[ABOUT THIS EXERCISE]
Where the listing below reaches the line containing "d with pkts", start writing out lines exactly, and stop once the line containing "read response. -/" has been written.

[DATASET EXTRACT]
-- ==== Sys2Proof/Tests/Slice0.lean ====
section
/-! SUPPORT. Tests: every hypothesis of a statement is met somewhere, ill-formed commands are refused, and words of the spec decode to its instructions. -/

namespace Sys2Proof.Tests

open Sys2Proof Sys2Proof.Machine

set_option maxRecDepth 8000
set_option Elab.async false
set_option linter.unusedVariables false

/-- The state after reset with another device. -/
def st (d : Dev) : State := { State.reset with dev := d }

/-- The device after reset. -/
def d0 : Dev := {}

/-- A device whose factory image runs and follows a master. -/
def facDev : Dev := { d0 with released := true, timeAware := { best := some (0, ⟨128, 5, 128, 7, 0⟩) } }

/-- A write by the Keystone. -/
def ks (v : Nat) : Write := ⟨.keystone, BitVec.ofNat 32 v⟩

/-- A pause frame (or, with opcode 0x101, a priority one) of 64 bytes with its FCS. -/
def pauseBytes (op : Nat) : List Byte :=
  let f := beBytes 6 0x0180C2000001 ++ beBytes 6 2 ++ beBytes 2 0x8808 ++ beBytes 2 op ++ beBytes 2 1 ++ beBytes 42 7
  f ++ fcsOf f

/-- The PAUSE frame that port 0 sends with the quanta of reset. -/
def pauseOut : List Byte := d0.pauseFrame 0 (d0.fld F.MAC_PAUSE_QUANTA_QUANTA 0)

/-- A port that is up and has a frame in an egress queue, and the choice that it makes. -/
def txDev : Dev :=
  { d0.setFld F.MAC_PORT_STAT_UP 0 0 1 with
    pkts := [(1, { bytes := List.replicate 60 0, place := .queue 0 0 })], egressQ := [(0, [1])] }

def txChoice : Dev × Option (Nat × Nat × Nat × Bool × Bool) :=
  (((txDev.advanceTo (txDev.port 0).wireBusy).each (List.range 8) fun q d => (d.settleHold 0 q).stormTest 0 q)).portChoice 0

/-- A device with one packet at a place of the pipeline of region 0. -/
def pipeDev (p : Place) : Dev := { d0 with pkts := [(1, { bytes := List.replicate 60 0, place := p })], pipeQ := [(0, [1])] }

/-- A device with a packet waiting for a slot of region 0. -/
def waitDev (src : Nat) : Dev := { d0 with pkts := [(1, { place := .input src })], inputQ := [(src, [1])] }

/-- A device whose trie update queue holds one entry with an operation code. -/
def tuqDev (op : Nat) : Dev :=
  { (d0.setFld F.FWD_TUQ_CTL_EN 0 0 1).setFld F.FWD_TUQ_PI_PI 0 0 1 with mem := if op = 0 then [] else [(d0.tuqBase, BitVec.ofNat 8 op)] }

/-- A device with a table of region 0 whose buckets exist and whose stash holds an entry, and with learn requests. -/
def learnDev (bport : Nat) (static : Bool) (x : Learn) : Dev :=
  { d0 with
    tbls := [(0, { stash := [(0, some { key := [1], adata := bport + natOf static * 2 ^ 63 })] })]
    tblPlaces := [(0, some {})]
    learnReqs := [(0, [x])], learnIns := [(0, [x])] }

/-- A table that is full. -/
def fullDev (x : Learn) : Dev :=
  { d0.setFld F.CLS_TBL_NB_K 0 0 0 with
    tbls := [(0, { ways := (List.range 4).map fun i => (i, some { key := [0, BitVec.ofNat 8 i], record := i })
                   stash := (List.range 32).map fun i => (i, some { key := [0, 0, BitVec.ofNat 8 i], record := 4 + i }) })]
    tblPlaces := [(0, some {})], learnIns := [(0, [x])] }

/-- A device after release whose function 0 may be reached and may issue, with queue pairs, event queues, vectors, QP numbers and keys. -/
def hostDev : Dev :=
  let d := { d0 with released := true }
  let d := (d.setFld F.HIF_LINK_STAT_UP 0 0 1).setFld F.HIF_FUNC_RES_QP_CNT 0 0 4
  let d := (d.setFld F.HIF_FUNC_RES_EQ_CNT 0 0 4).setFld F.HIF_FUNC_RES_VEC_CNT 0 0 4
  let d := (d.setFld F.RMA_FUNC_QPN_BASE 0 0 2).setFld F.RMA_FUNC_QPN_CNT 0 0 8
  let d := (d.setFld F.RMA_FUNC_KEY_BASE 0 0 1).setFld F.RMA_FUNC_KEY_CNT 0 0 8
  let d := (d.setFld F.RMA_CTX_CFG_QP_MAX 0 0 100).setFld F.RMA_CTX_CFG_KEY_MAX 0 0 100
  ((d.setCfg 0 .busMasterEnable 1).setCfg 0 .memorySpaceEnable 1).setCfg 0 .msixEnable 1

/-- The same with queue pair 1 and event queue 1 enabled. -/
def qpDev : Dev := (hostDev.setFld F.QCP_CTL_EN 1 0 1).setFld F.EQC_CTL_EN 1 0 1

/-- The same with a job of queue pair 1 whose descriptor has an opcode, a length and a QP number. -/
def jobOf (op len qpn : Nat) (st : JobAt) (rq : Bool) : Job :=
  { qp := 1, rq := rq, state := st, desc := leBytes 4 op ++ leBytes 4 len ++ leBytes 24 0 ++ leBytes 28 qpn ++ leBytes 4 1 }

def jobDev (op len : Nat) (st : JobAt) (rq : Bool := false) : Dev := { qpDev with jobs := [(7, jobOf op len 5 st rq)] }

/-- A transport QP in RTS on the channel that is queue pair 1. -/
def qpImage (mp : Bool) : List Byte := [3, 1] ++ leBytes 126 (2 ^ 72 + natOf mp * 2 ^ 144 + 16 * 2 ^ 160)

/-- The same with transport QP 5 in RTS on that queue pair. -/
def rdmaDev (mp : Bool) (x : Dev) : Dev := { x with qpctxs := [(5, { img := qpImage mp })] }

/-- A device with a transport packet at the head of a transport engine's queue, and the packet. -/
def engineDev (mp : Bool) (ib : List Byte) : Dev :=
  let d := rdmaDev mp qpDev
  let (eth, ip, udp) := (d.qctx 5).outer 0 (ib.length + 4)
  { d with pkts := [(1, { bytes := eth ++ ip ++ udp ++ ib ++ icrc ip udp ib, place := .pool 63 })], poolQ := [(63, [1])] }

/-- A transport packet of an opcode for QP 5 with PSN 0. -/
def ibOf (op : Nat) : List Byte := bth op 0 5 true 0 ++ List.replicate 28 0

/-- A multipath packet for QP 5 that carries a read response. -/
def mpBytes : List Byte := bth 0xE0 0 5 true 0 ++ beBytes 1 0xE0 ++ List.replicate 27 0

/-- A submission queue that holds one entry. -/
def sq (cq : Nat) : NvmeQ := { size := 4, tail := 1, cq := cq }

/-- An entry of a submission queue: opcode, namespace, and dwords 10 to 12. -/
def sqe (op nsid dw10 dw11 dw12 : Nat) : List Byte :=
  leBytes 4 op ++ leBytes 4 nsid ++ leBytes 32 0 ++ leBytes 4 dw10 ++ leBytes 4 dw11 ++ leBytes 4 dw12 ++ leBytes 12 0

/-- A device whose function 0 has a ready NVMe controller and a compact block function, both on namespace 3, of 4096-byte blocks, with identifier 1. -/
def nvDev : Dev :=
  let d := (hostDev.setFld F.STO_FUNC_NVME_EN 0 0 1).setFld F.STO_FUNC_IOQ_MAX 0 0 8
  let d := (d.setFld F.STO_FUNC_CBF_EN 0 0 1).setFld F.STO_FUNC_CBF_NS 0 0 3
  let d := (d.setFld F.STO_NS_VALID 0 3 1).setFld F.STO_NS_NSID 0 3 1
  let d := (d.setFld F.STO_NS_SIZE_LO 0 3 1000).setFld F.STO_NS_BS4K 0 3 1
  { d with nvmes := [(0, { cc := 1, rdy := true, sqs := [(0, some (sq 0)), (1, some (sq 1))], cqs := [(0, some (sq 0)), (1, some (sq 1)), (2, some (sq 2))] })] }

/-- A compact block function whose oldest tag has a slot of an opcode and a number of blocks. -/
def cbfDev (op blocks : Nat) : Dev :=
  { nvDev with cbfs := [(0, { order := [4], slots := [(4, leBytes 4 op ++ leBytes 4 blocks ++ leBytes 56 0)] })] }

/-- A chain engine of region 0 at an entry of an operation. -/
def chainDev (engine op : Nat) (finished : Bool) : Dev :=
  { d0.setChnState engine 1 with chains := [(engine, { entry := leBytes 64 op, finished := finished })] }

/-- A copy engine of region 0 at a copy from a host window whose read has not been sent. -/
def windowCopy : Dev :=
  let d := (((hostDev.setFld F.HIF_OTT_VALID 0 0 1).setFld F.HIF_OTT_LOG2 0 0 12).setChnState 3 1)
  { d with chains := [(3, { entry := leBytes 4 4 ++ leBytes 4 8 ++ leBytes 8 0x80000000000 ++ leBytes 8 0 ++ leBytes 8 0x1000000000 ++ leBytes 32 0 })] }

/-- What a run of an entry comes to. -/
theorem waits_of {e : ChainEnd} (h : (match e with | .waits _ => true | .ends _ _ _ => false) = true) : ∃ d, e = .waits d := by
  cases e with
  | waits d => exact ⟨d, rfl⟩
  | ends d st n => exact absurd h Bool.false_ne_true

theorem ends_of {e : ChainEnd} (h : (match e with | .waits _ => false | .ends _ _ _ => true) = true) : ∃ d st n, e = .ends d st n := by
  cases e with
  | waits d => exact absurd h Bool.false_ne_true
  | ends d st n => exact ⟨d, st, n, rfl⟩

/-- A public-key engine's chain at an entry with an operation, its parameter, its size and the length of its operands. -/
def pkDev (op param size len : Nat) : Dev :=
  let e := leBytes 4 0x40 ++ leBytes 4 len ++ leBytes 8 0x1000000000 ++ leBytes 1 op ++ leBytes 1 param ++ leBytes 2 size ++ leBytes 4 0 ++ leBytes 8 0x1000001000 ++ leBytes 32 0
  { d0.setChnState 4 1 with chains := [(4, { entry := e })] }

/-- A word in memory, the bytes that memory lists anyway left out. -/
def wordCells (a w : Nat) : List Host.Cell := ((List.range 4).map fun i => (a + i, BitVec.ofNat 8 (w / 256 ^ i))).filter fun c => c.2 != Memory.blank c.1

/-- Packet core 0 with an instruction at the program counter of one context. -/
def pcDev (t : Nat) (i : SOp) (f : Ctx → Ctx := id) : Dev :=
  { d0.setCoreState 0 1 with mem := wordCells (codeBase 0) i.encode, boot := { pcCode := [(0, 0, 65536)], dram := true }, ctxs := [(t, f { st := 1 })] }

/-- Service core 0 with an instruction at the program counter of thread 0. -/
def scDev (i : SOp) (f : Thr → Thr := id) : Dev :=
  { d0.setFld F.SCC_CORE_STATE 0 0 1 with mem := wordCells 0x100000000 i.encode, boot := { scCode := [(0x100000000, 0x1000)] }, thrs := [(0, f { pc := 0x100000000 })] }

/-- The Keystone with an instruction at its program counter. -/
def ksDev (i : SOp) (f : Thr → Thr := id) : Dev := { d0 with mem := wordCells 0 i.encode, thrs := [(104, f { tstate := 2 })] }

/-- General registers with one value in g2 and another in g3. -/
def regs (a b : Nat) : List DWord := (List.range 32).map fun i => if i = 2 then BitVec.ofNat 64 a else if i = 3 then BitVec.ofNat 64 b else 0

/-- A device with a packet queued in pool 62 of region 0 and a member of that pool that is ready. -/
def dispDev : Dev :=
  let d := (d0.setCoreState 1 1).setFld F.PCB_POOLMAP_MEMBER 0 17 1
  { d.setFld F.PCB_POOLMAP_POOL 0 17 62 with pkts := [(9, { place := .pool 62 })], poolQ := [(62, [9])], ctxs := [(17, { st := 1 })] }

/-- A device whose retained store holds a complete sleep record but for its MAC. -/
def sleepRec : Dev :=
  { d0 with stores := (d0.storeRaw retained (leBytes 4 0x52545331 ++ [1])).stores }

theorem memBytes_eq (d e : Dev) (a n : Nat) (hm : d.mem = e.mem) (hs : d.stores = e.stores) : d.memBytes a n = e.memBytes a n := by
  simp only [Dev.memBytes, Dev.memByte, hm, hs]

theorem storeRaw_csr (d : Dev) (a : Nat) (bs : List Byte) : ∃ l, d.storeRaw a bs = { d with stores := l } := by
  induction bs generalizing d a with
  | nil => exact ⟨_, rfl⟩
  | cons b t ih => obtain ⟨l, h⟩ := ih { d with stores := .byte a b :: d.stores } (a + 1); exact ⟨l, h⟩

theorem with_stores (d e : Dev) (h : ∃ l, e = { d with stores := l }) : ({ d with stores := e.stores } : Dev) = e := by
  obtain ⟨l, rfl⟩ := h; rfl

/-- The same with its MAC. -/
def fastDev : Dev := { sleepRec with stores := (sleepRec.storeRaw (retained + 0xFC0) (hmac384 sleepKey sleepRec.retCovered)).stores }

theorem fast_bytes (a n : Nat) : fastDev.memBytes a n = (sleepRec.storeRaw (retained + 0xFC0) (hmac384 sleepKey sleepRec.retCovered)).memBytes a n := by
  rw [fastDev, with_stores _ _ (storeRaw_csr _ _ _)]

theorem fast_below (a n : Nat) (h : a + n ≤ retained + 0xFC0) : fastDev.memBytes a n = sleepRec.memBytes a n :=
  (fast_bytes a n).trans (Dev.storeRaw_memBytes_of_le _ _ _ _ _ h)

theorem fast_covered : fastDev.retCovered = sleepRec.retCovered := by
  unfold Dev.retCovered
  rw [fast_below _ _ (by decide), fast_below _ _ (by decide), fast_below _ _ (by decide)]

theorem fastPath_test (d : Dev) (hm : d.mem = fastDev.mem) (hs : d.stores = fastDev.stores) (he : d.boot = fastDev.boot) : d.fastPath 0 = true := by
  have h (a n) : d.memBytes a n = fastDev.memBytes a n := memBytes_eq _ _ _ _ hm hs
  have hc : d.retCovered = sleepRec.retCovered := by rw [← fast_covered]; simp only [Dev.retCovered, h]
  have hmac : d.memBytes (retained + 0xFC0) 48 = hmac384 sleepKey sleepRec.retCovered := by
    rw [h, fast_bytes]
    have := Dev.storeRaw_memBytes_same sleepRec (retained + 0xFC0) (hmac384 sleepKey sleepRec.retCovered)
    rwa [hmac384_length] at this
  have hb : d.boot = sleepRec.boot := he
  unfold Dev.fastPath
  rw [hc, hmac, hb]
  simp only [Dev.memVal, h]
  rw [fast_below _ _ (by decide), fast_below _ _ (by decide), fast_below _ _ (by decide)]
  simp only [beq_self_eq_true, Bool.and_true]
  decide +kernel

theorem setFault_mem (d : Dev) (b : Bool) : (d.setFault b).mem = d.mem ∧ (d.setFault b).stores = d.stores ∧ (d.setFault b).boot = d.boot := by
  unfold Dev.setFault; split <;> exact ⟨rfl, rfl, rfl⟩

theorem showLatent_mem (d : Dev) : d.showLatent.mem = d.mem ∧ d.showLatent.stores = d.stores ∧ d.showLatent.boot = d.boot := by
  simp only [Dev.showLatent, setFault_mem, Dev.setChip, Dev.setFld_mem, Dev.setFld_stores, Dev.setFld_boot, and_self]

theorem showProofs_mem (d : Dev) :
    (d.showProofs 4095).mem = d.mem ∧ (d.showProofs 4095).stores = d.stores ∧ (d.showProofs 4095).boot = d.boot := by
  have h : ¬ (4095 % 4096 ≠ 4095 ∧ ¬ d.flag F.ERR_STAT_LATENT = true) := fun x => x.1 rfl
  simp only [Dev.showProofs, if_neg h, showLatent_mem, Dev.setChip, Dev.setFld_mem, Dev.setFld_stores, Dev.setFld_boot, and_self]

theorem chosen (d : Dev) (hm : d.mem = fastDev.mem) (hs : d.stores = fastDev.stores) : d.bankChosen = 0 := by
  have h (a n) : d.memBytes a n = fastDev.memBytes a n := memBytes_eq _ _ _ _ hm hs
  simp only [Dev.bankChosen, Dev.attempts, Dev.retValid, Dev.pref, Dev.memVal, h]
  rw [fast_below _ _ (by decide), fast_below _ _ (by decide), fast_below _ _ (by decide)]
  decide +kernel

theorem hyp_fastPath : ∃ (s : State) (proofs : Fin 4096), Up s ∧ s.dev.released = false ∧ s.dev.boot.attempt = false ∧ s.dev.boot.updating = false ∧ s.dev.boot.waitFrom = none ∧ s.dev.safety.keystoneHeld = false ∧ let d0 := s.dev.showProofs proofs.val; let b := d0.bankChosen; d0.fastPath b = true := by
  have hp := showProofs_mem fastDev
  refine ⟨{ State.reset with dev := fastDev }, ⟨4095, by decide⟩, by decide +kernel, by decide +kernel, by decide +kernel, by decide +kernel, by decide +kernel, by decide +kernel, ?_⟩
  show (fastDev.showProofs 4095).fastPath (fastDev.showProofs 4095).bankChosen = true
  rw [chosen _ hp.1 hp.2.1]
  exact fastPath_test _ hp.1 hp.2.1 hp.2.2

/-- Every page of placed space, allocated. -/
def allPages (n : Nat) : NMap (Option Parcel) := (List.range n).map fun p => (fwpageId p, some {})

theorem get_pages (l : List Nat) (n : Nat) (h : n ∈ l) (f : Nat → Nat) (v : Option Parcel) :
    Sparse.get (fun _ => none) (l.map fun p => (f p, v)) (f n) = v := by
  induction l with
  | nil => exact absurd h (by simp)
  | cons a t ih =>
    simp only [List.map_cons, Sparse.get]
    by_cases he : f n = f a
    · rw [if_pos he]
    · rw [if_neg he]; exact ih ((List.mem_cons.1 h).resolve_left fun x => he (by rw [x]))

[RESPONSE TO THE EXERCISE]
  { d with pkts := [(1, { bytes := eth ++ ip ++ udp ++ ib ++ icrc ip udp ib, place := .pool 63 })], poolQ := [(63, [1])] }

/-- A transport packet of an opcode for QP 5 with PSN 0. -/
def ibOf (op : Nat) : List Byte := bth op 0 5 true 0 ++ List.replicate 28 0

/-- A multipath packet for QP 5 that carries a read response. -/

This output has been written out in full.